## AIM OF THE EXERCISE
Every line below from the one containing "(∀ s, exec .noiseHealthPass" through the one containing "s with free" must be transcribed exactly. Omit all lines outside that stretch.
:: DATA UNDER STUDY
/-- Right after power-up the registers read the values the spec gives for reset, and the invariants of every step hold (R18, R302, R391, R409, R446, R447, R452). -/
def Obligations.ResetStateValues : Prop :=
  Graded State.reset ∧ Canonical State.reset ∧ MapsCanonical State.reset ∧
  State.reset.boot = { Boot.reset with state := 0, early := 0, enabled := 0, epbReady := 0 } ∧
  State.reset.boot.out = false ∧ State.reset.boot.counters = false ∧ State.reset.boot.bistDone = false ∧
  State.reset.glob.state = .unconfigured ∧ State.reset.glob.positionValid = false ∧ State.reset.glob.slotValid = false ∧
  State.reset.glob.part = none ∧ State.reset.glob.roUs = 40 ∧ State.reset.glob.holdUs = 40 ∧
  (State.reset.host 0).main = true ∧ (State.reset.host 1).main = false ∧
  (∀ x, (State.reset.host x).linkUp = false ∧ (State.reset.host x).priMs = 10 ∧ (State.reset.host x).hold = 100) ∧
  (∀ n, (State.reset.port n).state = .disabled ∧ (State.reset.port n).en = true ∧ (State.reset.port n).fenced = true ∧
        (State.reset.port n).maxVer = 3) ∧
  (∀ v, v < 8 → SMap.get 0 State.reset.sw.gmin v = if v = 0 ∨ v = 7 then 17 else 24) ∧
  State.reset.sw.ready = false ∧ State.reset.sw.free = 262144 ∧ State.reset.sw.epoch = 0 ∧
  State.reset.power.capHost = none ∧ State.reset.power.capRack = none ∧ State.reset.power.warnCap = 1000 ∧
  State.reset.power.silence = 20 ∧ State.reset.power.throttleC = 100 ∧ State.reset.power.duty = 16 ∧
  State.reset.mgmt.up = false ∧ State.reset.sealCore.ready = false ∧ State.reset.sealCore.phase = 0 ∧
  State.reset.sealCore.conf = false ∧ State.reset.sb.daddr = 0 ∧
  (∀ a, State.reset.dev.read a = 0) ∧ (∀ n a, (State.reset.xp n).mem.read a = 0) ∧
  (∀ c k, State.reset.core c k = Core.reset) ∧ (∀ c t, State.reset.te c t = Te.reset)

/-- RST_N, the brown-out and the loss of REFCLK_CORE put every unit into its state after power-up (R446, R447, R497, R499, notes/assumptions/43.md). -/
def Obligations.ResetCommandsPowerTheDeviceUp : Prop :=
  (∀ s, s.boot.rstN = false →
    exec .rstNRise s = .next { s with now := 0, boot := { s.boot with rstN := true, out := s.boot.refclk } }) ∧
  (∀ s ns, SMap.wf Xp.reset s.xps = true → 10000 ≤ ns → s.boot.rstN = true →
    ∃ t, exec (.rstNPulse ns) s = .next t ∧ PoweredUp s t ∧ t.boot = bootAfter true s.boot.refclk false) ∧
  (∀ s ns, ns < 10000 → exec (.rstNPulse ns) s = .next s) ∧
  (∀ s, SMap.wf Xp.reset s.xps = true →
    ∃ t, exec .vddAonBrownout s = .next t ∧ PoweredUp s t ∧
      t.boot = bootAfter s.boot.rstN s.boot.refclk s.boot.thermtrip) ∧
  (∀ s ns, SMap.wf Xp.reset s.xps = true → 1000 ≤ ns →
    ∃ t, exec (.refclkCoreLoss ns) s = .next t ∧ PoweredUp s t ∧
      t.boot = bootAfter s.boot.rstN false s.boot.thermtrip) ∧
  (∀ s ns, ns < 1000 → exec (.refclkCoreLoss ns) s = .next s) ∧
  (∀ s, s.boot.refclk = false →
    exec .refclkCoreReturn s = .next { s with now := 0, boot := { s.boot with refclk := true, out := s.boot.rstN } })

/-- THERMTRIP and a lost lane reference stop what they stop, the noise test sets its bit, and JTAG shifts out its registers (R401, R342, R427, R435, R499, R503, notes/assumptions/2.md, notes/assumptions/43.md, notes/assumptions/50.md). -/
def Obligations.ThermalTripNoiseAndTestPins : Prop :=
  (∀ s, clocksRun s = true → SMap.wf Xp.reset s.xps = true →
    ∃ t, exec .thermtrip s = .next t ∧ t.boot = { s.boot with thermtrip := true, epbReady := 0, counters := false } ∧
      t.sw = Switch.reset ∧ t.ports = [] ∧ t.epbs = [] ∧ t.clusters = [] ∧ t.dev = [] ∧ t.ue = [] ∧ t.ce = [] ∧
      t.hbms = [] ∧ t.sill = Sillage.reset ∧
      t.cnt = Counters.reset ∧ (∀ n, t.xp n = { Xp.reset with mem := (s.xp n).mem }) ∧
      t.glob = s.glob ∧ t.sealCore = s.sealCore ∧ t.mgmt = s.mgmt ∧ t.sb = s.sb ∧ t.out = s.out ∧ t.now = s.now) ∧
  (∀ s (side : Fin 4), exec (.laneReferenceLoss side) s = .next (linkPoll (sideLost side s))) ∧
  (∀ s side n, side < 4 → (s.port n).state ≠ .disabled → n / 22 = side →
    ((sideLost side s).port n).state = .disabled ∧ ((sideLost side s).port n).failed = 15 ∧
    ∀ k, k < 4 → ((((sideLost side s).port n).lane k).lol = true ∧ (((sideLost side s).port n).lane k).locked = false)) ∧
  (∀ s side n, side < 4 → n / 22 ≠ side → ((sideLost side s).port n).state = (s.port n).state ∧
    ((sideLost side s).port n).failed = (s.port n).failed ∧ ((sideLost side s).port n).lanesOn = (s.port n).lanesOn) ∧
  (∀ s, s.boot.out = true →
    exec .noiseHealthFail s = .next { s with sealCore := { s.sealCore with noiseFail := true } }) ∧
  (∀ s, exec .noiseHealthPass s = .next { s with sealCore := { s.sealCore with noiseFail := false } }) ∧
  (∀ s, exec (.jtagInstruction .idcode) s = .next { s with out := .jtag 0x1960056B 32 :: s.out }) ∧
  (∀ s, exec (.jtagInstruction .bypass) s = .next { s with out := .jtag 0 1 :: s.out }) ∧
  (∀ s, exec (.jtagInstruction .other) s = .next { s with out := .jtag 0 1 :: s.out }) ∧
  (∀ s, s.sealCore.conf = true → exec (.jtagInstruction .boundary) s = .next { s with out := .jtag 0 1 :: s.out }) ∧
  (∀ s, s.sealCore.conf = false → exec (.jtagInstruction .boundary) s = .next
    { s with free := s.free + 1,
             out := .jtag (Config.freeValue s.free % 2 ^ Config.boundaryCells) Config.boundaryCells :: s.out })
::::
## WRITTEN SOLUTION
  (∀ s, exec .noiseHealthPass s = .next { s with sealCore := { s.sealCore with noiseFail := false } }) ∧
  (∀ s, exec (.jtagInstruction .idcode) s = .next { s with out := .jtag 0x1960056B 32 :: s.out }) ∧
  (∀ s, exec (.jtagInstruction .bypass) s = .next { s with out := .jtag 0 1 :: s.out }) ∧
  (∀ s, exec (.jtagInstruction .other) s = .next { s with out := .jtag 0 1 :: s.out }) ∧
  (∀ s, s.sealCore.conf = true → exec (.jtagInstruction .boundary) s = .next { s with out := .jtag 0 1 :: s.out }) ∧
  (∀ s, s.sealCore.conf = false → exec (.jtagInstruction .boundary) s = .next
    { s with free := s.free + 1,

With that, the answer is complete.